*** DATA FOR ANALYSIS ***

-- ==== Sys2Proof/Machine/Tensor.lean ====
section
/-! DEFINITION. The tensor arrays: TMMA and TCVT (09 R256; 10 R273, R276; 11 R287 to R294). -/

namespace Sys2Proof.Machine

/-- The operand ranges of a tensor instruction in the order A, B, C, D. -/
def tensorRanges (p : Pod) (cvt : Bool) (i : Ins) (cyc : Nat) : List (Nat × Nat) :=
  let ext := i.ext.toNat
  let (nd, na, nb, nc) := tensorSizes cvt ext (p.sv i cyc i.b)
  [(p.sv i cyc i.a, na)] ++ (if cvt then [] else [(p.sv i cyc i.b, nb)]) ++ (if ext.testBit 28 && !cvt then [(p.sv i cyc i.c, nc)] else []) ++
    [(p.sv i cyc i.d, nd)]

/-- Rounding mode of a TMMA: it never rounds stochastically (11 R291). -/
def tmmaMode (p : Pod) (ext : Nat) : Nat := let m := p.cvtMode (bits ext 31 29); if m = 4 then 0 else m

/-- Issue a TMMA or TCVT on a shader core: offsets, ranges, a place in the queue of 16 (11 R287, R289). -/
def State.tensorIssue (s : State) (r : PodRef) (c : Nat) (p : Pod) (op : Nat) (i : Ins) (cyc e : Nat) : Body :=
  let cvt := op == 0xA1
  let rs := tensorRanges p cvt i cyc
  let ext := i.ext.toNat
  let at' := fun (o : Nat) => (p.viewMap o 0).toOption.getD 0
  match rs.find? (fun x => x.1 % 128 ≠ 0) with
  | some x => .done (s.trap r {
      cause := 3, detail := 7, lanes := e, pc := p.pc, resume := p.pc
      addrs := (List.range 32).map (fun l => if e.testBit l then x.1 else 0) }) 0
  | none =>
    match (rs.filter (·.2 ≠ 0)).findSome? (fun x => match p.viewMap x.1 x.2 with | .error d => some (d, x.1) | .ok _ => none) with
    | some (d, o) => .done (s.podStop r c p C.TILE_STORE_RANGE d (some o)) 0
    | none =>
      if 16 ≤ ((s.core c).tq.filter (fun t => !t.started)).length then .held
      else
        let (id, s) := s.opStart r c p op i .tensor 1
        let t : TensorOp := {
          op := id, uid := p.uid, slot := p.slot, ctx := p.ctx, pc := p.pc, lanes := e, cvt := cvt, gens := p.gens
          tile := if p.pixel then p.pkt.map (fun k => (k, p.tile)) else none, d := at' (p.sv i cyc i.d), a := at' (p.sv i cyc i.a)
          b := if cvt then cvtCount (p.sv i cyc i.b) else at' (p.sv i cyc i.b), c := at' (p.sv i cyc i.c), ext := ext, ftz := p.ftz
          rmode := if cvt then p.cvtMode (bits ext 31 29) else tmmaMode p ext }
        .done (s.modCore c (fun co => { co with tq := co.tq ++ [t] })) 0

/-- TMMA; on the guard core it works on guard SRAM and takes 16 + MACs/256 cycles (11 R294). -/
def execTmma (r : PodRef) (i : Ins) (s : State) : Out :=
  issue "TMMA" 0xA0 r i s (fun s p e =>
    let (cyc, s) := s.cycles r p 0xA0 i
    match r with
    | .slot c _ => s.tensorIssue r c p 0xA0 i cyc e
    | .guard =>
      let rs := tensorRanges p false i cyc
      let ext := i.ext.toNat
      let (mm, nn, k) := shapeOf (bits ext 27 24)
      let lat := 16 + mm * nn * k / 256
      let d := p.sv i cyc i.d
      let nd := (tensorSizes false ext 0).1
      let srcs := rs.dropLast
      if rs.any (fun x => x.1 % 128 ≠ 0) then .done s.guardTrap lat
      else match (srcs.find? (fun x => sramSize < x.1 + x.2)).orElse (fun _ => (s.gRange true nd [(0, d)]).map (fun a => (a, nd))) with
        | some x => .done (s.guardFault 0x62 (some x.1)) lat
        | none =>
          match srcs.findSome? (fun x => (wordsOf x.1 x.2).find? s.gd.ue.contains) with
          | some w => .done ((s.inc R.GD_SRAM_UE_COUNT).guardFault 0x63 (some (8 * w))) lat
          | none =>
            let (bs, fl) := tmmaResult s.gd.sram (p.sv i cyc i.a) (p.sv i cyc i.b) (p.sv i cyc i.c) ext (tmmaMode p ext) p.ftz
            .done ((s.sramPut d bs).raise r p (p.pc + 16) ((lanesOf e).map (fun l => (l, fl)))) lat)

/-- TCVT. -/
def execTcvt (r : PodRef) (i : Ins) (s : State) : Out :=
  issue "TCVT" 0xA1 r i s (fun s p e =>
    let (cyc, s) := s.cycles r p 0xA1 i
    match r with
    | .slot c _ => s.tensorIssue r c p 0xA1 i cyc e
    | .guard => .done s 0)

/-- TENSOR_START (11 R289): the oldest queued instruction of a core starts. -/
def execTensorStart (core : Nat) (s : State) : Out := s.rooted "TENSOR_START" <|
  match (s.core core).tq.findIdx? (fun t => !t.started) with
  | some k => .next (s.modCore core (fun co => { co with tq := co.tq.modify k (fun t => { t with started := true }) }))
  | none => never "TENSOR_START"

/-- Write D: a word that pods wrote meanwhile keeps the pod's value or takes the result, freely (11 R290). -/
def State.writeD (s : State) (c d : Nat) (raced : List (Nat × Nat)) (bs : List Byte) : State :=
  let hit := ((raced.map (·.1)).eraseDups).filter (fun w => d ≤ w && w < d + bs.length)
  let (keep, s) := hit.foldl (fun (x : List Nat × State) w => let (v, s) := x.2.draw; (if v % 2 = 0 then x.1 else w :: x.1, s)) ([], s)
  let m := (s.core c).ts
  let m' := keep.foldl (fun (k : Mem) w => k.write w (m.read w 4)) (m.write d bs)
  s.modCore c (fun co => { co with ts := m' })

/-- TENSOR_COMPLETE (11 R288 to R293, 10 R276): the oldest started instruction of a core writes its results. -/
def execTensorComplete (core : Nat) (s : State) : Out := s.rooted "TENSOR_COMPLETE" <|
  match (s.core core).tq with
  | [] => never "TENSOR_COMPLETE"
  | t :: rest =>
    if !t.started then never "TENSOR_COMPLETE"
    else
      let (view, s) := s.raceView (s.core core).ts t.raced
      let (bs, fl, gens) := t.result view (s.gensOf core t)
      let s := s.modCore core (fun co => { co with tq := rest.map (fun u => if u.uid = t.uid then { u with gens := gens } else u) })
      let s := s.writeD core t.d t.raced bs
      let ref := PodRef.slot core t.slot
      let s := match s.opPod core t.slot t.uid with
        | some p =>
          let s := s.modPod ref (fun q => { q with gens := gens })
          s.raise ref { p with pc := t.pc } p.pc ((lanesOf t.lanes).map (fun l => (l, fl)))
        | none => s
      let (mm, nn, k) := shapeOf (bits t.ext 27 24)
      let s := if t.cvt then s else s.perfCtx 9 t.ctx (mm * nn * k)
      .next (match (s.core core).ops.find? (·.id == t.op) with
        | some o => s.opDone core o
        | none => s)

end Sys2Proof.Machine
end

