/-- COPY (14 R351): a packet starts on a copy engine. -/
def execCopyPacket (q : Nat) (s : State) : Out := s.rooted "COPY" <|
  match (if s.on D.CE && 36 ≤ q && q < 52 then s.start q 3 else none) with
  | none => never "COPY"
  | some (p, s) =>
    let pk := p.pkt
    if pk.a0 % 64 ≠ 0 || pk.a1 / 2 ^ 16 ≠ 0 || pk.a2 ≠ 0 then .next (s.copyBad p.id (ceOf q) 9 pk.a0)
    else if pk.a1 = 0 then .next (s.finish p.id)
    else .next { s with copies := s.copies ++ [({ pkt := p.id, ctx := p.ctx, eng := ceOf q, list := pk.a0, count := pk.a1 } : CopyJob)] }

/-- The started COPY packet with a number. -/
def State.copy? (s : State) (pkt : Nat) : Option CopyJob := s.copies.find? (·.pkt == pkt)

/-- Change a started COPY packet. -/
def State.modCopy (s : State) (pkt : Nat) (f : CopyJob → CopyJob) : State :=
  { s with copies := s.copies.map (fun j => if j.pkt = pkt then f j else j) }

/-- Who makes the accesses of a COPY packet. -/
def CopyJob.who (j : CopyJob) : RemWho := ⟨34 + j.eng, 34 + j.eng, j.ctx, some j.pkt, none⟩

/-- Address of the next descriptor. -/
def CopyJob.here (j : CopyJob) : Nat := j.list + 64 * j.next

/-- Who makes the accesses of a descriptor's rows and report. -/
def CopyJob.whoD (j : CopyJob) (id : Nat) : RemWho := { j.who with line := some id }

/-- Read the fields. -/
def parseDesc (b : List Byte) : Desc where
  kind := fieldAt b 0 1
  flags := fieldAt b 1 1
  xform := fieldAt b 2 1
  pat := fieldAt b 3 1
  x := fieldAt b 4 4
  src := fieldAt b 8 8
  dst := fieldAt b 0x10 8
  y := fieldAt b 0x18 2
  z := fieldAt b 0x1A 2
  sy := asInt 32 (fieldAt b 0x1C 4)
  sz := asInt 32 (fieldAt b 0x20 4)
  dy := asInt 32 (fieldAt b 0x24 4)
  dz := asInt 32 (fieldAt b 0x28 4)
  rsv := fieldAt b 0x2C 4
  report := fieldAt b 0x30 8
  limit := fieldAt b 0x38 8

/-- Flags of a descriptor. -/
def Desc.hasReport (d : Desc) : Bool := d.flags.testBit 0
def Desc.crcR (d : Desc) : Bool := d.flags.testBit 1
def Desc.crcW (d : Desc) : Bool := d.flags.testBit 2
def Desc.order (d : Desc) : Bool := d.flags.testBit 3
def Desc.gsram (d : Desc) : Bool := d.flags.testBit 4

/-- Length of a source and of a destination row (14 Table MOV-4); the output limit stands for a stream's row. -/
def Desc.srcRow (d : Desc) : Nat := if d.xform = 3 then d.x / 2 else if d.xform = 4 then d.x / 4 else d.x
def Desc.dstRow (d : Desc) : Nat := if d.xform = 1 then d.x / 2 else if d.xform = 2 then d.x / 4 else if d.xform = 5 then d.limit else d.x

/-- Row (y, z) begins here, in 64-bit addresses (14 R353). -/
def rowAt (base : Nat) (y z : Nat) (sy sz : Int) : Nat := ofInt 64 ((base : Int) + z * sz + y * sy)

/-- Does a destination in guard SRAM break R356? -/
def Desc.gwinBad (d : Desc) (s : State) (ctx : Nat) : Bool :=
  let b := (s.reg R.CE_GWIN_BASE).toNat
  let n := (s.reg R.CE_GWIN_SIZE).toNat
  let ey := ((d.y : Int) - 1) * d.dy
  let ez := ((d.z : Int) - 1) * d.dz
  let lo := (d.dst : Int) + min 0 ey + min 0 ez
  let hi := (d.dst : Int) + max 0 ey + max 0 ez + d.dstRow
  !s.bit R.CE_GWIN_CTRL 0 || s.field R.CE_GWIN_CTRL 15 8 ≠ ctx || lo < b || (b + n : Nat) < hi || sramSize < b + n

/-- The first condition of Table MOV-5 that a descriptor breaks. -/
def State.descBad (s : State) (d : Desc) (ctx : Nat) : Option Nat :=
  let fill := d.kind = 2
  let q := d.x * d.y * d.z
  if (d.kind ≠ 1 && d.kind ≠ 2) || d.flags / 32 ≠ 0 || d.rsv ≠ 0 || (d.kind = 1 && d.pat ≠ 0) then some 1
  else if q = 0 || 2 ^ 32 < q then some 2
  else if 5 < d.xform || (fill && (d.xform ≠ 0 || !(List.contains [1, 2, 4, 8] d.pat) || d.crcR)) then some 3
  else if 1 ≤ d.xform && d.xform ≤ 4 && (d.x % 256 ≠ 0 || d.src % 64 ≠ 0 || d.dst % 64 ≠ 0 || d.sy % 64 ≠ 0 || d.sz % 64 ≠ 0 || d.dy % 64 ≠ 0 ||
      d.dz % 64 ≠ 0) then some 4
  else if (if d.xform = 5 then d.y ≠ 1 || d.z ≠ 1 || d.x % 16 ≠ 0 || d.src % 16 ≠ 0 || !d.hasReport || d.limit = 0 || 2 ^ 32 < d.limit
      else d.limit ≠ 0) then some 5
  else if (d.hasReport && d.report % 64 ≠ 0) || ((d.crcR || d.crcW) && !d.hasReport) then some 6
  else if d.gsram && d.gwinBad s ctx then some 7
  else if d.gsram && !s.on D.GD then some 8
  else none

/-- Source bytes that pass on the read stream (14 R364, R366). -/
def State.copyRead (s : State) (j : CopyJob) (c : CopyDesc) (bs : List Byte) : State :=
  let s := s.bumpPair (rk R.CE_READ_BYTES_LO j.eng) bs.length
  if c.crcR.isSome then s.crcFeedDesc (0x10 + j.eng) c.id bs else s

/-- Destination bytes that were written pass on the write stream. -/
def State.copyWrote (s : State) (j : CopyJob) (c : CopyDesc) (bs : List Byte) : State :=
  let s := (s.bumpPair (rk R.CE_WRITE_BYTES_LO j.eng) bs.length).perfCtx 0xC j.ctx bs.length
  if c.crcW.isSome then s.crcFeedDesc (0x14 + j.eng) c.id bs else s

/-- Split a list into pieces of n bytes. -/
def pieces (n : Nat) : Nat → List Byte → List (List Byte)
  | 0, _ => []
  | k + 1, l => if l.isEmpty then [] else l.take n :: pieces n k (l.drop n)

/-- Error class of a coded block: its largest D (14 R344). -/
def codedClass (c : List Byte) : Nat := ((List.range 4).map (fun p => fieldAt c (5 + p) 1 / 16)).foldl max 0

*** End of DATA FOR ANALYSIS ***

TASK DESCRIPTION ::
From the material above, retype precisely the lines between the line holding "def rowAt (base" and the line holding "let q := d.x * d.y * d.z", inclusive, and nothing beyond them.

ANSWER FOR THIS EXERCISE ::
def rowAt (base : Nat) (y z : Nat) (sy sz : Int) : Nat := ofInt 64 ((base : Int) + z * sz + y * sy)

/-- Does a destination in guard SRAM break R356? -/
def Desc.gwinBad (d : Desc) (s : State) (ctx : Nat) : Bool :=
  let b := (s.reg R.CE_GWIN_BASE).toNat
  let n := (s.reg R.CE_GWIN_SIZE).toNat
  let ey := ((d.y : Int) - 1) * d.dy
  let ez := ((d.z : Int) - 1) * d.dz
  let lo := (d.dst : Int) + min 0 ey + min 0 ez
  let hi := (d.dst : Int) + max 0 ey + max 0 ez + d.dstRow
  !s.bit R.CE_GWIN_CTRL 0 || s.field R.CE_GWIN_CTRL 15 8 ≠ ctx || lo < b || (b + n : Nat) < hi || sramSize < b + n

/-- The first condition of Table MOV-5 that a descriptor breaks. -/
def State.descBad (s : State) (d : Desc) (ctx : Nat) : Option Nat :=
  let fill := d.kind = 2
  let q := d.x * d.y * d.z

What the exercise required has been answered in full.